Computation Dosimetry of Radioligand Therapy Using Spatial Transcriptomics
Abstract
Purpose
Numerous radioligand therapy (RLT) agents are under various stages of development for treating late-stage cancers. We developed a computational methodology for identifying promising targets for RLT based on spatial transcriptomics analysis of tumor tissue.
Methods
Gene expression maps were captured by digital molecular barcoding on 14 ovarian cancer specimens. Each 2D map represents a 6.5 x 6.5 mm area of tissue, in which the spatial expression profile of 6000 genes is annotated. A second dataset representing gene expression in 3D (19 slices; 10 µm per slice) within a metastatic node was also obtained. Cells within the tissue are categorized by type. Radiation dose distribution is calculated by 2D convolution of radioligand distribution (assumed to mirror target expression) with the dose-point kernel for 177Lu. Injected dose is set to achieve an average dose of 100 Gy in a reference patient. Tumor cell kill is estimated based on a linear radiosensitivity dose response model.
Results
Radiation dose (in units of Gy) was estimated at the level of single cancer cells, allowing for relative comparisons between different patients, injected doses, targets, and radioisotopes. Tumor cell kill >95% was used as a metric to identify promising targets. Mixtures of 2 or 3 ligands were also optimized to maximize response over the entire cohort.
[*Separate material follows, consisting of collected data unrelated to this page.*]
/-- R107: the point from which the channel may leave PARK: the last cause has ended, DH, DL and VT stand at their
targets, and 3 µs have passed since the last of them changed. -/
def State.exitPoint (s : State) (g p : Nat) : Option Time :=
  if s.parked g p && !s.parkCause g p && [0, 1, 4].all fun d => s.outCode g p d == s.targetCode g p d then
    match (s.chan g p).parkEnd with
    | some e =>
      match (s.chan g p).lastOut with
      | some o => let o := later o (usTclk 3); some (if reached e o then e else o)
      | none => some e
    | none => none
  else none

/-- R107, R463: the TIME at which the channel leaves PARK, once it has come: the first B + Z at or after its point, or at
once where its engine was not issuing vectors at that point. -/
def State.exitAt (s : State) (g p : Nat) : Option Time :=
  match s.exitPoint g p with
  | some r =>
    let t := if s.issuingAt g r then
        ((s.group g).begun.reverse.map fun v => tclkOf (v.b + BitVec.ofNat 66 zOffset)).find? fun t => reached t r
      else some r
    match t with
    | some t => if reached s.time t then some (if s.issuingAt g r then t else s.time) else none
    | none => none
  | none => none

def State.mayExit (s : State) (g p : Nat) : Bool := (s.exitAt g p).isSome

/-- R463: the channel was in PARK at TIME t. -/
def State.parkedAtTime (s : State) (g p : Nat) (t : Time) : Bool :=
  let l := (s.chan g p).parkLog
  match l.find? fun x => reached t x.1 with
  | some x => x.2
  | none => match l.getLast? with
    | some x => !x.2
    | none => s.parked g p

/-- R105: the channel leaves PARK at TIME t, as though its driver had been off at the end of the vector before. -/
def State.leavePark (s : State) (g p : Nat) (t : Time) : State :=
  let s := s.setBit (LS_PARKSTAT_PARKED g) p false
  let c := s.chan g p
  (s.setChan g p { c with parkEnd := none, parkLog := ((t, false) :: c.parkLog).take 8 }).reform g p t

/-- PARK_EXIT (R107, R105). -/
def execParkExit (g : GroupIx) (p : Pos) (s : State) : Host.Outcome State Fault Refusal :=
  done s (match s.exitAt g p with
    | some t => s.leavePark g p t
    | none => s)

/-- R106, R108: a write of GL_PIN_ENABLE; a 1 before the first commit is held. -/
def State.writePinEnable (s : State) (v : Word) : State :=
  let en := fieldOf v 0 0
  ((s.set GL_PIN_ENABLE_HELD (if en = 1 ∧ !s.sys.committed then 1 else 0)).set GL_PIN_ENABLE_EN en).parkAll

/-- PIN_ENABLE_WRITE (R106, R108). -/
def execPinEnableWrite (v : Word) (s : State) : Host.Outcome State Fault Refusal := done s (s.writePinEnable v)

/-- R106: a write of LS_PARK. -/
def State.writeLsPark (s : State) (g : Nat) (v : Word) : State := (s.set (LS_PARK_PARK g) (fieldOf v 15 0)).parkGroup g

/-- R100: a write of LS_CLR_p_d. -/
def State.writeClr (s : State) (g p d : Nat) (v : Word) : State :=
  ((s.set (LS_CLR_CODE g p d) (fieldOf v 15 0)).retarget g p d).dgStale

/-- LS_PARK_WRITE (R106): a live host write. -/
def execLsParkWrite (g : GroupIx) (v : Word) (s : State) : Host.Outcome State Fault Refusal :=
  done s (s.mirrored (LS_PARK g).addr v fun s => s.writeLsPark g v)

/-- CLEAR_CODE_WRITE (R100). -/
def execClearCodeWrite (g : GroupIx) (p : Pos) (d : Fin 6) (v : Word) (s : State) : Host.Outcome State Fault Refusal :=
  done s (s.mirrored (LS_CLR g p d).addr v fun s => s.writeClr g p d v)

/-! ### Selects and commits at the die (R94, R95, R109) -/

/-- 40 ns in TCLK (R12). -/
def dieDelay : Nat := 64

/-- R109: the bits of LS_DRV and LS_PMU whose change is a range change. -/
def rangeBits (drv pmu : Word) : Nat × Nat × Nat := (fieldOf drv 2 2, fieldOf pmu 1 0, fieldOf pmu 4 2)

/-- R109: the committed LS_DRV and LS_PMU words of a channel reach the die, `oldDrv` and `oldPmu` being the words
there before. TERM acts at once; the other fields that differ begin a range change, or restart one. -/
def State.rangeArrives (s : State) (g p : Nat) (drv pmu oldDrv oldPmu : Word) : State :=
  let c := s.chan g p
  let last := match c.rangePend with
    | some (_, d, m) => rangeBits d m
    | none => rangeBits oldDrv oldPmu
  let keep := withField drv 2 2 (fieldOf oldDrv 2 2)
  let s := { s with die := (s.die.setWord (LS_DRV g p) keep).setWord (LS_PMU g p) oldPmu }
  if rangeBits drv pmu = last then s.setChan g p { c with rangePend := c.rangePend.map fun x => (x.1, drv, pmu) }
  else ((s.setChan g p { c with rangePend := some (s.time, drv, pmu) }).setBit (LS_PARKSTAT_RANGE g) p true).parkUpdate g p

/-- The LS registers of a group in a plane. -/
def lsRange (g : Nat) : Nat × Nat := (groupBase g + 0x4000, groupBase g + 0x6000)

/-- R95: the LS registers of group g as committed act at the die. -/
def State.lsLoad (s : State) (g : Nat) (regs : RegFile) : State :=
  let old := s.die
  let s := { s with die := s.die.copyRange regs (lsRange g).1 (lsRange g).2 }
  s.forEach (List.range 16) fun s p =>
    s.rangeArrives g p (regs.word (LS_DRV g p)) (regs.word (LS_PMU g p)) (old.word (LS_DRV g p)) (old.word (LS_PMU g p))

/-- R95: the select change and the commits that reach the die of group g at TIME t act together: each DAC's target is
then the one that all of them give. -/
def State.dieArrives (s : State) (g : Nat) (t : Time) : State :=
  let x := s.group g
  let sel := x.lselPend.head?.filter fun c => c.2 == t
  let coms := x.lsPend.takeWhile fun c => c.1 == some t
  let slew := (List.range 16).map fun p => s.dieGet (LS_SLEWEN_EN g p)
  let s := s.setGroup g { x with lselPend := if sel.isSome then x.lselPend.tail else x.lselPend
                                 lsPend := x.lsPend.drop coms.length }
  let s := match sel with
    | some c => s.set (LS_SELSTAT_SEL g) c.1
    | none => s
  let s := coms.foldl (fun s c => s.lsLoad g c.2) s
  s.forEach (List.range 16) fun s p => s.forEach (List.range 6) fun s d =>
    if (slew.getD p 0).testBit d = s.slewOn g p d then s.retarget g p d else s.follow g p d

/-- LEVEL_SELECT_CHANGE (R94, R95): the select reaches the die and the targets follow. -/
def execLevelSelectChange (g : GroupIx) (s : State) : Host.Outcome State Fault Refusal :=
  done s (match (s.group g).lselPend with
    | (_, t) :: _ => if reached s.time t then s.dieArrives g t else s
    | [] => s)

/-- LS_COMMIT_EFFECT (R95): the oldest commit on its way. -/
def execLsCommitEffect (g : GroupIx) (s : State) : Host.Outcome State Fault Refusal :=
  done s (match (s.group g).lsPend with
    | (some t, _) :: _ => if reached s.time t then s.dieArrives g t else s
    | _ => s)

/-- RANGE_CHANGE_END (R109, R120): 2 µs after the last range change. -/
def execRangeChangeEnd (g : GroupIx) (p : Pos) (s : State) : Host.Outcome State Fault Refusal :=
  done s (match (s.chan g p).rangePend with
    | some (t, drv, pmu) =>
      if usTclk 2 ≤ s.since t then
        let s := { s with die := (s.die.setWord (LS_DRV g p) drv).setWord (LS_PMU g p) pmu }
        let s := s.setChan g p { s.chan g p with rangePend := none, measSum := .empty }
        (s.setBit (LS_PARKSTAT_RANGE g) p false).parkUpdate g p
      else s
    | none => s)

/-- RAIL_MEASURE (R102): in units of 10 mV, VDRN signed. -/
def execRailMeasure (k : DieIx) (vdrp vdrn : BitVec 16) (s : State) : Host.Outcome State Fault Refusal :=
  let g := 8 * k.val
  let s1 := (s.set (LS_RAILMEAS_VDRP g) vdrp.toNat).set (LS_RAILMEAS_VDRN g) vdrn.toNat
  let off := fun (m d : Int) => decide (d.natAbs < 20 * (m - d).natAbs)
  let declP : Int := (BitVec.ofNat 16 (s.dieGet (LS_RAIL_VDRP g))).toInt
  let declN : Int := (BitVec.ofNat 16 (s.dieGet (LS_RAIL_VDRN g))).toInt
  done s (if off vdrp.toInt declP || off vdrn.toInt declN then s1.flag (LS_FLAGS_RAIL g) (LS_CNT2_RAIL g) else s1)

/-- R110, R104: the driver drives, or in state OFF terminates or clamps. -/
def State.driverWorks (s : State) (g p : Nat) : Bool :=
  s.pinState g p == .on || (s.pinState g p == .off && s.offLoad g p != .nothing)

/-- ILIM_EPISODE (R110): a driver that drives, terminates or clamps has stood at its limit for 100 ns. -/
def execIlimEpisode (g : GroupIx) (p : Pos) (s : State) : Host.Outcome State Fault Refusal :=
  doneIf (s.driverWorks g p) s
    ((s.raiseBit (LS_ILIMMAP_MAP g) p).flag (LS_FLAGS_ILIM g) (LS_CNT0_ILIM g))

/-! ### Measurement (R115 to R120) -/

def statOk : Nat := 0
def statCompl : Nat := 1
def statOvr : Nat := 2
def statAbort : Nat := 3

/-- R118: a result replaces LS_MRES_p and is folded unless aborted. -/
def State.measResult (s : State) (g p : Nat) (value : Int) (stat : Nat) : State :=
  let s := (s.setInt (LS_MRES_VALUE g p) value).set (LS_MRES_STAT g p) stat
  let s := s.incr (LS_MRES_SEQ g p)
  let s := if stat = statAbort then s.flag (LS_FLAGS_ABORT g) (LS_CNT1_ABORT g)
    else if stat = statOvr then s.flag (LS_FLAGS_OVR g) (LS_CNT1_OVR g)
    else if stat = statCompl then s.flag (LS_FLAGS_COMPL g) (LS_CNT0_COMPL g) else s
  if stat = statAbort then s
  else
    let c := s.chan g p
    let m := c.measSum
    s.setChan g p { c with measSum := {
      min := if m.count = 0 then value else min m.min value
      max := if m.count = 0 then value else max m.max value
      count := min (m.count + 1) 1023
      anyCompl := m.anyCompl || stat == statCompl
      anyOvr := m.anyOvr || stat == statOvr } }

/-- R116: a request of a channel. -/
def State.measRequest (s : State) (g p : Nat) : State :=
  if s.dieGet (LS_PMU_MODE g p) = 0 then s.measResult g p 0 statAbort
  else if (s.chan g p).measPend || s.measuring g p then s.flag (LS_FLAGS_MERGE g) (LS_CNT2_MERGE g)
  else s.setChan g p { s.chan g p with measPend := true }

/-- Requests for the positions of a mask. -/
def State.measMask (s : State) (g mask : Nat) : State :=
  s.forEach (bitsOf mask 16) fun s p => s.measRequest g p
Analysis of the 3D dataset, which allowed for more accurate dose calculation, suggest that 2D methods are reasonably accurate.
Conclusion
Spatial transcriptomics data can provide a biological rationale to guide the development of RLT agents. Given the high cost of ligand discovery and drug trials, this computational approach could help narrow down the field of potential candidates, accounting for the microscopic distribution of the molecular target relative to the cancer deposits. It also provides a valuable framework for optimizing combination agent therapy or comparing the efficacy of different radioisotopes.